Available data Start Marker
/-- Settles O12: entries and removals go through the two occupancy rules of flow control, and no other part of those commands
changes it. -/
theorem upstreamHoldFollowsOccupancy : Obligations.UpstreamHoldFollowsOccupancy := by
  unfold Obligations.UpstreamHoldFollowsOccupancy
  intro s hrun
  refine ⟨fun bytes f hrx hjudge hroom => execForwardFrameAccepted_of_room hrun hrx hjudge hroom, ?_,
    fun period hasserted hrunning => execRefreshTimerExpiry_of_asserted hrun hasserted hrunning,
    execRefreshTimerExpiry_of_stopped hrun⟩
  intro f rest hfree hhead
  cases f with
  | sample g => exact execIntakeSampleFrame_removes hrun hfree hhead
  | response g => exact execIntakePassingFrame_removes hrun hfree hhead nofun
  | notice g => exact execIntakePassingFrame_removes hrun hfree hhead nofun

/-! ### The hold state of port D (R96 to R98) -/

theorem execHoldFrame_of_accepted {s : State} {bytes : List Byte} {duration : Byte} {check : Half} (hrun : s.held = false)
    (hrx : s.dRx = .assembling bytes) (hjudge : judge .d bytes = .accepted (.link (.hold duration check))) :
    execHoldFrame s = .next { acceptReverse s with dTx := { s.dTx with hold := .held duration } } := by
  simp only [execHoldFrame, outcome_close hrx hjudge, unlessHeld_of_running, hrun]

theorem execReleaseFrame_of_accepted {s : State} {bytes : List Byte} {check : Half} (hrun : s.held = false)
    (hrx : s.dRx = .assembling bytes) (hjudge : judge .d bytes = .accepted (.link (.release check))) :
    execReleaseFrame s = .next { acceptReverse s with dTx := { s.dTx with hold := .free } } := by
  simp only [execReleaseFrame, outcome_close hrx hjudge, unlessHeld_of_running, hrun]

theorem execHoldTimerExpiry_of_held {s : State} {duration : Byte} (hrun : s.held = false) (hheld : s.dTx.hold = .held duration) :
    execHoldTimerExpiry s = .next { s with dTx := { s.dTx with hold := .free } } := by
  simp only [execHoldTimerExpiry, hheld, unlessHeld_of_running, hrun]

theorem execHoldTimerExpiry_of_free {s : State} (hrun : s.held = false) (hfree : s.dTx.hold = .free) :
    execHoldTimerExpiry s = .next s := by
  simp only [execHoldTimerExpiry, hfree, unlessHeld_of_running, hrun]

/-- Settles O11: the four events that set the hold state, one by one. -/
theorem holdAndReleaseActOnDTransmitter : Obligations.HoldAndReleaseActOnDTransmitter := by
  unfold Obligations.HoldAndReleaseActOnDTransmitter
  intro s hrun
  exact ⟨fun _ _ _ hrx hjudge => execHoldFrame_of_accepted hrun hrx hjudge,
    fun _ _ hrx hjudge => execReleaseFrame_of_accepted hrun hrx hjudge,
    fun _ hheld => execHoldTimerExpiry_of_held hrun hheld, execHoldTimerExpiry_of_free hrun⟩

end Sys2Proof.Machine

/-! O26: what an Enumerate frame does when the request engine takes it (R115 to R118). -/

namespace Sys2Proof.Machine

/-! ### The answer and the successor offered together (R118, R134) -/

theorem responseRoom_iff (s : State) : responseRoom s = true ↔ Roomy s := by rw [responseRoom_eq, decide_eq_true_iff]

theorem reverseRoom_iff (s : State) : reverseRoom s = true ↔ s.reverseQ.length < 8 := decide_eq_true_iff

/-- R134: an answer without a successor enters the local queue, or is held. -/
theorem offerAnswer_alone (response : ResponseFrame) (s : State) : offerAnswer response none none s = { s with
    localQ := if Roomy s then s.localQ ++ [.response response] else s.localQ
    engine := if Roomy s then .idle else
      .holding { response := if Roomy s then none else some response, successor := none, restart := none } } := by
  simp only [offerAnswer, responseRoom_iff, ite_self]
  by_cases hroomy : Roomy s
  · simp only [if_pos hroomy]; rfl
  · simp only [if_neg hroomy]; rfl

/-- R118: the answer and the successor find their places apart; the engine holds the ones that find none, and is IDLE with
nothing left. -/
theorem offerAnswer_withSuccessor (response : ResponseFrame) (successor : EnumFrame) (s : State) :
    offerAnswer response (some successor) none s = { s with
      localQ := if Roomy s then s.localQ ++ [.response response] else s.localQ
      reverseQ := if s.reverseQ.length < 8 then s.reverseQ ++ [.enumerate successor] else s.reverseQ
      engine := if Roomy s ∧ s.reverseQ.length < 8 then .idle else .holding {
        response := if Roomy s then none else some response
        successor := if s.reverseQ.length < 8 then none else some successor
        restart := none } } := by
  simp only [offerAnswer, responseRoom_iff, reverseRoom_iff]
  by_cases hroomy : Roomy s
  · by_cases hroom : s.reverseQ.length < 8
    · simp only [if_pos hroomy, if_pos hroom, if_pos (And.intro hroomy hroom)]; rfl
    · simp only [if_pos hroomy, if_neg hroom, if_neg (fun h : Roomy s ∧ _ => hroom h.2)]; rfl
  · by_cases hroom : s.reverseQ.length < 8
    · simp only [if_neg hroomy, if_pos hroom, if_neg (fun h : Roomy s ∧ _ => hroomy h.1)]; rfl
    · simp only [if_neg hroomy, if_neg hroom, if_neg (fun h : Roomy s ∧ _ => hroomy h.1)]; rfl

/-! ### What the engine makes of the frame at the head of its queue (R115 to R117) -/

section
variable {s : State} {f : EnumFrame} {rest : List ReverseFrame}

/-- R115: an unaddressed part with an address left takes it before it answers. -/
theorem execEnumerateTaken_of_addressLeft (hrun : s.held = false) (hidle : s.engine = .idle)
    (hhead : s.requestQ = .enumerate f :: rest) (haddress : s.address = 0) {n : Fin 31} (hn : f.next.val = n.val) :
    execEnumerateTaken s =
      let addressed : State := { s with requestQ := rest, address := n }
      .next (offerAnswer (enumerated f .ok (identityRecord addressed) addressed) (some (successorOf f)) none addressed) := by
  have hnext : f.next.val ≠ 31 := by omega
  have htaken : Fin.ofNat 31 f.next.val = n := by simp [hn]
  simp only [execEnumerateTaken, hidle, hhead, haddress, if_true, hnext, if_false, htaken, unlessHeld_of_running, hrun]

/-- R116: next address 31 leaves an unaddressed part without an address; the frame itself is passed on. -/
theorem execEnumerateTaken_of_noAddressLeft (hrun : s.held = false) (hidle : s.engine = .idle)
    (hhead : s.requestQ = .enumerate f :: rest) (haddress : s.address = 0) (hnext : f.next.val = 31) :
    execEnumerateTaken s =
      let taken : State := { s with requestQ := rest }
      .next (offerAnswer (enumerated f .noAddress [] taken) (some f) none taken) := by
  simp only [execEnumerateTaken, hidle, hhead, haddress, if_true, hnext, unlessHeld_of_running, hrun]

/-- R117: an addressed part forwards nothing. -/
theorem execEnumerateTaken_of_addressed (hrun : s.held = false) (hidle : s.engine = .idle)
    (hhead : s.requestQ = .enumerate f :: rest) (haddress : s.address ≠ 0) :
    execEnumerateTaken s =
      let taken : State := { s with requestQ := rest }
      .next (offerAnswer (enumerated f .state [] taken) none none taken) := by
  simp only [execEnumerateTaken, hidle, hhead, haddress, if_false, unlessHeld_of_running, hrun]

end

/-- R115: the successor holds the next address after the one taken. -/
theorem successorOf_eq_buildEnum {f : EnumFrame} {n : Nat} {m : Fin 32} (hn : f.next.val = n) (hm : m.val = n + 1) :
    successorOf f = buildEnum m f.tag := by
  have hnext : Fin.ofNat 32 (f.next.val + 1) = m := by simp [hn, ← hm]
  rw [successorOf, hnext]

/-- R80: the last byte of the identity record is the mode. -/
theorem identityRecord_eq (s : State) : identityRecord s =
    [0x16, 0x16, 0x01, 16, 16, 64, 32, 0x01, 0x00, 4, byteOf s.address, if s.mode = .booting then 0x00 else 0x01] := by
  have hmode : s.mode.code = if s.mode = .booting then 0x00 else 0x01 := by cases s.mode <;> rfl
  rw [identityRecord, hmode, addressByte]

/-- Settles O26: which answer and which successor each case offers, and where the two find their places. -/
theorem enumerateGivesAddress : Obligations.EnumerateGivesAddress := by
  unfold Obligations.EnumerateGivesAddress
  intro s f rest hrun hidle hhead
  refine ⟨fun n m haddress _ hn hm => ?addressLeft, fun haddress hnext => ?noAddressLeft, fun haddress => ?addressed⟩
  case addressLeft =>
    refine (execEnumerateTaken_of_addressLeft hrun hidle hhead haddress hn).trans ?_
    simp only [offerAnswer_withSuccessor, successorOf_eq_buildEnum hn hm, identityRecord_eq, reduceCtorEq, false_or]
    rfl
  case noAddressLeft =>
    refine (execEnumerateTaken_of_noAddressLeft hrun hidle hhead haddress hnext).trans ?_
    simp only [offerAnswer_withSuccessor, enumerated, addressByte, haddress, reduceCtorEq, false_or]
    rfl
  case addressed =>
    refine (execEnumerateTaken_of_addressed hrun hidle hhead haddress).trans ?_
    simp only [offerAnswer_alone, true_or, and_true, ite_self]
    rfl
Available data End Marker
> Instructions for the task: Copy the lines above exactly. Start with the line containing "htaken, unlessHeld_of_running, hrun]", end with the line containing "forwards nothing. -/", and include both.

> Response to this task:
  simp only [execEnumerateTaken, hidle, hhead, haddress, if_true, hnext, if_false, htaken, unlessHeld_of_running, hrun]

/-- R116: next address 31 leaves an unaddressed part without an address; the frame itself is passed on. -/
theorem execEnumerateTaken_of_noAddressLeft (hrun : s.held = false) (hidle : s.engine = .idle)
    (hhead : s.requestQ = .enumerate f :: rest) (haddress : s.address = 0) (hnext : f.next.val = 31) :
    execEnumerateTaken s =
      let taken : State := { s with requestQ := rest }
      .next (offerAnswer (enumerated f .noAddress [] taken) (some f) none taken) := by
  simp only [execEnumerateTaken, hidle, hhead, haddress, if_true, hnext, unlessHeld_of_running, hrun]

/-- R117: an addressed part forwards nothing. -/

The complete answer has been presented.